How to formalize a variable-binding operator, such like $\frac{d}{dx}f(x)$? For instance, I think we should treat $\frac{d}{dx}$ as a higher-order function of $x$, returning a function that takes it argument(usually an expression of its letter be mentioned, say $x$, e.g. $x^2+1$) to its corresponding expression(e.g. $2x$). Few examples are:
$(\frac{d}{dx})(3x^2+4x)=6x+4$
$(\frac{d}{dz})(3z^2+4z)=6z+4$
$(D_y)\cos y=-\sin y$ ($D_y$ is equivalent to $\frac{d}{dy}$)
Mathematicians, or logicians, often say that $\frac{d}{dx}$ is a so-called variable-binding operator, which means the letter(i.e. variable) specified in the $d(\cdot)$ is just a independent, place-holder variable, being bound by the symbol, and does not be affected by the stand-in variables outside.

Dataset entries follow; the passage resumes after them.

-- ==== Sys2Proof/Laws/Ops.lean ====
section
/-! SUPPORT. For each shared operation one lemma that says once everything it can do. -/

namespace Sys2Proof.Machine

open Sys2Proof

/-! ### Outcomes -/

/-- `andThen` answers a next state iff both parts do. -/
theorem andThen_eq_next {o : Outcome} {f : State → Outcome} {t : State} :
    andThen o f = .next t ↔ ∃ u, o = .next u ∧ f u = .next t := by
  cases o <;> simp [andThen]

/-- `mapNext` answers a next state iff the outcome does, and it is that state changed. -/
theorem mapNext_eq_next {o : Outcome} {f : State → State} {t : State} :
    mapNext o f = .next t ↔ ∃ u, o = .next u ∧ f u = t := by
  cases o <;> simp [mapNext, andThen]

/-! ### Requests and commands -/

/-- A request answers always: the answered state when the engine is ready, the same state when it is not. -/
theorem onRequest_cases (s t : State) :
    (s.reqReady = true ∧ onRequest s t = .next t) ∨ (s.reqReady = false ∧ onRequest s t = .next s) := by
  cases h : s.reqReady <;> simp [onRequest, h]

/-- What READ and WRITE answer with. -/
theorem acceptAt_cases (s : State) (addr : Byte) (op : HostOp) (cmd tx : Byte) :
    (validAddr s.params.regMap addr = true ∧ s.acceptAt addr op cmd tx = s.accept op cmd tx []) ∨
    (validAddr s.params.regMap addr = false ∧ s.acceptAt addr op cmd tx = s.reject .invalidAddress) := by
  cases h : validAddr s.params.regMap addr <;> simp [State.acceptAt, h]

/-- What the RAM bursts answer with. -/
theorem acceptRamBurst_cases (s : State) (op : HostOp) (cmd tx : Byte) (buf : Memory) :
    (s.params.hasRamBurst = true ∧ s.acceptRamBurst op cmd tx buf = s.accept op cmd tx buf) ∨
    (s.params.hasRamBurst = false ∧ s.acceptRamBurst op cmd tx buf = s.reject .invalidOperation) := by
  cases h : s.params.hasRamBurst <;> simp [State.acceptRamBurst, h]

/-- A command always answers: it changes the peripheral alone, or, with nothing wired up, nothing. -/
theorem takeCommand_cases (rc : Bool) (index : Nat) (isRead : Bool) (s : State) :
    (s.periph.kind = .absent ∧ takeCommand rc index isRead s = .next s) ∨
    (s.periph.kind ≠ .absent ∧
      takeCommand rc index isRead s = .next { s with periph := s.periph.takeCommand rc index isRead }) := by
  cases h : s.periph.kind <;> simp [takeCommand, h]

/-! ### The host's turn -/

/-- The host's turn touches only its own fields: the port, the reset and configuration inputs, and the script. -/
theorem hostTurn_engine (taken : Bool) (s : State) :
    ∃ port rst cfg script,
      hostTurn taken s = { s with port := port, rst := rst, cfgInitClear := cfg, script := script } := by
  unfold hostTurn
  split
  · exact ⟨_, _, _, _, rfl⟩
  · split <;> exact ⟨_, _, _, _, rfl⟩

/-- A request the host holds stays on the port until it is answered (R225). -/
theorem hostTurn_holds {s : State} (h : s.port.valid = true) (hh : s.port.held = true) :
    hostTurn false s = { s with rst := false } := by
  simp [hostTurn, h, hh]

/-- With no move left and nothing on the port, the host's turn changes nothing but the reset input. -/
theorem hostTurn_quiet {s : State} (h : s.port.valid = false) (hs : s.script = []) (b : Bool) :
    hostTurn b s = { s with rst := false } := by
  have hp : ({ s.port with valid := false } : Port) = s.port := by
    rw [← h]
  simp [hostTurn, h, hs, hp]

/-! ### Events -/

/-- An event leaves every field but the latches, `rx`, `waitCtr` and the peripheral as it was. -/
theorem applyEvent_frame (e : Event) (s : State) :
    ∃ ce clk dout dir rx waitCtr periph,
      applyEvent e s =
        { s with ce := ce, clk := clk, dout := dout, dir := dir, rx := rx, waitCtr := waitCtr, periph := periph } := by
  cases e <;> exact ⟨_, _, _, _, _, _, _, rfl⟩

/-- Emitting an event: what the event does, one more event in the trace, and the contention check. -/
theorem emit_frame (e : Event) (s : State) :
    ∃ ce clk dout dir rx waitCtr periph contention,
      emit e s =
        { s with
          ce := ce, clk := clk, dout := dout, dir := dir, rx := rx, waitCtr := waitCtr, periph := periph,
          contention := contention, trace := e :: s.trace, draws := s.draws + 1 } := by
  cases h : s.aborted <;> cases e <;>
    exact ⟨_, _, _, _, _, _, _, _, by simp only [emit, applyEvent, State.afterAbort, h]; rfl⟩

/-- Contention, once recorded, stays (R206). -/
theorem emit_contention (e : Event) (s : State) (h : s.contention = true) : (emit e s).contention = true := by
  cases ha : s.aborted <;> cases e <;> simp [emit, applyEvent, State.afterAbort, h, ha]

/-- The latches after an event without the peripheral: an abort touches the peripheral alone. -/
theorem afterAbort_frame (s : State) : ∃ periph, s.afterAbort = { s with periph := periph } := by
  unfold State.afterAbort
  split <;> exact ⟨_, rfl⟩

/-- What `deliver` does: nothing, or one byte to `rsp_rdata`, or one to `buf`; a read of a bit without value is recorded. -/
theorem deliver_cases (dest : Dest) (s : State) :
    (dest = .nowhere ∧ deliver dest s = s) ∨
    (dest = .rdata ∧ deliver dest s = { s.noteRead (assemble s.rx).isSome with rspRdata := some s.received }) ∨
    (∃ k, dest = .buf k ∧
      deliver dest s = { s.noteRead (assemble s.rx).isSome with buf := Cells.write s.buf k.val s.received }) := by
  cases dest with
  | nowhere => exact Or.inl ⟨rfl, rfl⟩
  | rdata => exact Or.inr (Or.inl ⟨rfl, rfl⟩)
  | buf k => exact Or.inr (Or.inr ⟨k, rfl, rfl⟩)

/-- What the completion does: an init write ends without a response, another operation responds. -/
theorem complete_cases (s : State) :
    (s.initPending = true ∧ s.complete = s.finishInit) ∨
    (s.initPending = false ∧ s.complete = s.respond s.rspRbuf) ∨
    (s.initPending = false ∧ ∃ n, s.complete = s.respondBytes n) := by
  unfold State.complete
  cases s.initPending
  · cases s.opInHand
    · exact Or.inr (Or.inl ⟨rfl, rfl⟩)
    · exact Or.inr (Or.inl ⟨rfl, rfl⟩)
    · exact Or.inr (Or.inr ⟨rfl, _, rfl⟩)
    · exact Or.inr (Or.inl ⟨rfl, rfl⟩)
    · exact Or.inr (Or.inr ⟨rfl, _, rfl⟩)
    · exact Or.inr (Or.inl ⟨rfl, rfl⟩)
  · exact Or.inl ⟨rfl, rfl⟩

/-- What a step of the sequencer does: a tick of the delay unit, an event, or the completion. -/
theorem sequencerStep_cases (s : State) :
    (∃ n, s.waitCtr = some (n + 1) ∧ sequencerStep s = s.tick n) ∨
    ((∀ n, s.waitCtr ≠ some (n + 1)) ∧
      ((∃ e, s.operationTrace[s.pos]? = some e ∧ sequencerStep s = performEntry e (s.noteRead s.holdsOperands)) ∨
       (s.operationTrace[s.pos]? = none ∧ sequencerStep s = (s.noteRead s.holdsOperands).complete))) := by
  have hn : (∃ e, s.operationTrace[s.pos]? = some e ∧ nextEvent s = performEntry e (s.noteRead s.holdsOperands)) ∨
      (s.operationTrace[s.pos]? = none ∧ nextEvent s = (s.noteRead s.holdsOperands).complete) := by
    unfold nextEvent
    cases s.operationTrace[s.pos]? with
    | none => exact Or.inr ⟨rfl, rfl⟩
    | some e => exact Or.inl ⟨e, rfl, rfl⟩
  unfold sequencerStep
  split
  · rename_i n hw
    exact Or.inl ⟨n, hw, rfl⟩
  · rename_i hw
    exact Or.inr ⟨by simp [hw], hn⟩
  · rename_i hw
    exact Or.inr ⟨by simp [hw], hn⟩

/-! ### The step -/

/-- What a step does: one agent's move, then the host's turn. -/
theorem step_cases {s t : State} (h : step s = .next t) :
    (s.turn = .reset ∧ t = hostTurn false s.takeReset) ∨
    (∃ i u, s.turn = .command i ∧ exec i s = .next u ∧ t = hostTurn false u) ∨
    (∃ u, s.turn = .badCommand ∧ s.badCommand = .next u ∧ t = hostTurn false u) ∨
    (s.turn = .sequencer ∧ t = hostTurn false (sequencerStep s)) ∨
    (s.turn = .init ∧ t = hostTurn false s.beginInit) ∨
    (∃ i u, s.turn = .request i ∧ exec i s = .next u ∧ t = hostTurn true u) ∨
    (s.turn = .waiting ∧ t = hostTurn false s) := by
  unfold step at h
  split at h
  · rename_i hturn
    simp only [Host.Outcome.next.injEq] at h
    exact Or.inl ⟨hturn, h.symm⟩
  · rename_i i hturn
    obtain ⟨u, hu, rfl⟩ := mapNext_eq_next.mp h
    exact Or.inr (Or.inl ⟨i, u, hturn, hu, rfl⟩)
  · rename_i hturn
    obtain ⟨u, hu, rfl⟩ := mapNext_eq_next.mp h
    exact Or.inr (Or.inr (Or.inl ⟨u, hturn, hu, rfl⟩))
  · rename_i hturn
    simp only [Host.Outcome.next.injEq] at h
    exact Or.inr (Or.inr (Or.inr (Or.inl ⟨hturn, h.symm⟩)))
  · rename_i hturn
    simp only [Host.Outcome.next.injEq] at h
    exact Or.inr (Or.inr (Or.inr (Or.inr (Or.inl ⟨hturn, h.symm⟩))))
  · rename_i i hturn
    obtain ⟨u, hu, rfl⟩ := mapNext_eq_next.mp h
    exact Or.inr (Or.inr (Or.inr (Or.inr (Or.inr (Or.inl ⟨i, u, hturn, hu, rfl⟩)))))
  · rename_i hturn
    simp only [Host.Outcome.next.injEq] at h
    exact Or.inr (Or.inr (Or.inr (Or.inr (Or.inr (Or.inr ⟨hturn, h.symm⟩)))))

/-- What each turn says of the state. -/
theorem turn_cases (s : State) :
    (s.turn = .reset ∧ s.rst = true) ∨
    (∃ i, s.turn = .command i ∧ s.rst = false ∧ (s.reqReady && s.port.valid) = false ∧ s.periph.commandReady = true ∧
      decodeCommand s.commandMap s.periph.shift = .ok i) ∨
    (∃ e, s.turn = .badCommand ∧ s.rst = false ∧ (s.reqReady && s.port.valid) = false ∧ s.periph.commandReady = true ∧
      decodeCommand s.commandMap s.periph.shift = .error e) ∨
    (s.turn = .sequencer ∧ s.rst = false ∧ s.periph.commandReady = false ∧ s.phase ≠ .idle) ∨
    (s.turn = .init ∧ s.rst = false ∧ s.periph.commandReady = false ∧ s.phase = .idle ∧ s.initPending = true) ∨
    (s.turn = .request s.port.instr ∧ s.rst = false ∧ s.reqReady = true ∧ s.port.valid = true) ∨
    (s.turn = .waiting ∧ s.rst = false ∧ s.periph.commandReady = false ∧ s.reqReady = true ∧ s.port.valid = false) := by
  unfold State.turn State.reqReady
  cases hr : s.rst
  · by_cases hp : s.phase = .idle <;> cases hi : s.initPending <;> cases hv : s.port.valid <;>
      cases hc : s.periph.commandReady <;> cases hd : decodeCommand s.commandMap s.periph.shift <;>
      simp [hp]
  · simp

/-! ### The peripheral -/

/-- Putting values in a list of registers changes the store alone. -/
theorem putAll_frame (p : Periph) (as : List Nat) (f : Nat → Byte) : ∃ m, p.putAll as f = { p with store := m } := by
  induction as generalizing p with
  | nil => exact ⟨p.store, rfl⟩
  | cons a rest ih =>
    obtain ⟨m, hm⟩ := ih (p.put a (f a))
    exact ⟨m, by rw [Periph.putAll, hm]; rfl⟩

/-- A register just put reads as the value put. -/
theorem regByte_put (p : Periph) (a b : Nat) (v : Byte) :
    (p.put a v).regByte b = if b = a then v else p.regByte b := by
  simp only [Periph.regByte, periph_put_store, periph_put_epoch, cells_read_write]
  split <;> simp

/-- The effect of a written byte changes the store alone. -/
theorem writeReg_frame (p : Periph) (a : Nat) (v : Byte) : ∃ m, p.writeReg a v = { p with store := m } := by
  unfold Periph.writeReg
  split
  · split <;> exact ⟨_, rfl⟩
  · exact ⟨_, rfl⟩
  · exact ⟨p.store, rfl⟩

/-- An abort leaves a peripheral of the same kind (R207). -/
@[simp] theorem scramble_kind (p : Periph) (n : Nat) : (p.scramble n).kind = p.kind := by
  unfold Periph.scramble
  split <;> simp_all

/-- A falling edge changes no register: reads have no side effect on the registers (R73). -/
theorem fall_store (p : Periph) : p.fall.store = p.store := by
  unfold Periph.fall
  split <;> try rfl
  unfold Periph.countOut Periph.advancePtr
  split <;> split <;> (try split) <;> (try split) <;> rfl

end Sys2Proof.Machine
end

So one is allowable to write an expression like defining $f(x)=\frac{d}{dx}(x^2)$, and get $f(10)=(2x)|_{x=10}=20$, not $f(10)=\frac{d}{d10}(10^2)$. The latter is non-sense.
In a normal way undergraduate students learn about a function definition, there is no such way to make a variable-binding mechanism in the plain function definition(via n-ary relation). There is no place for us to say(specify) in the definition of a function that the function should hold its arguments being unevaluated and independent!
The another related operator is $\sum$, such like $\displaystyle\sum_{i=1}^{10}i^2$, is also have the function(no pun intended) of binding variable.
So, my question is, how to formalize such things? Is it possible? Is it been discussed by logicians yet? It there a standard way that is accepted by people?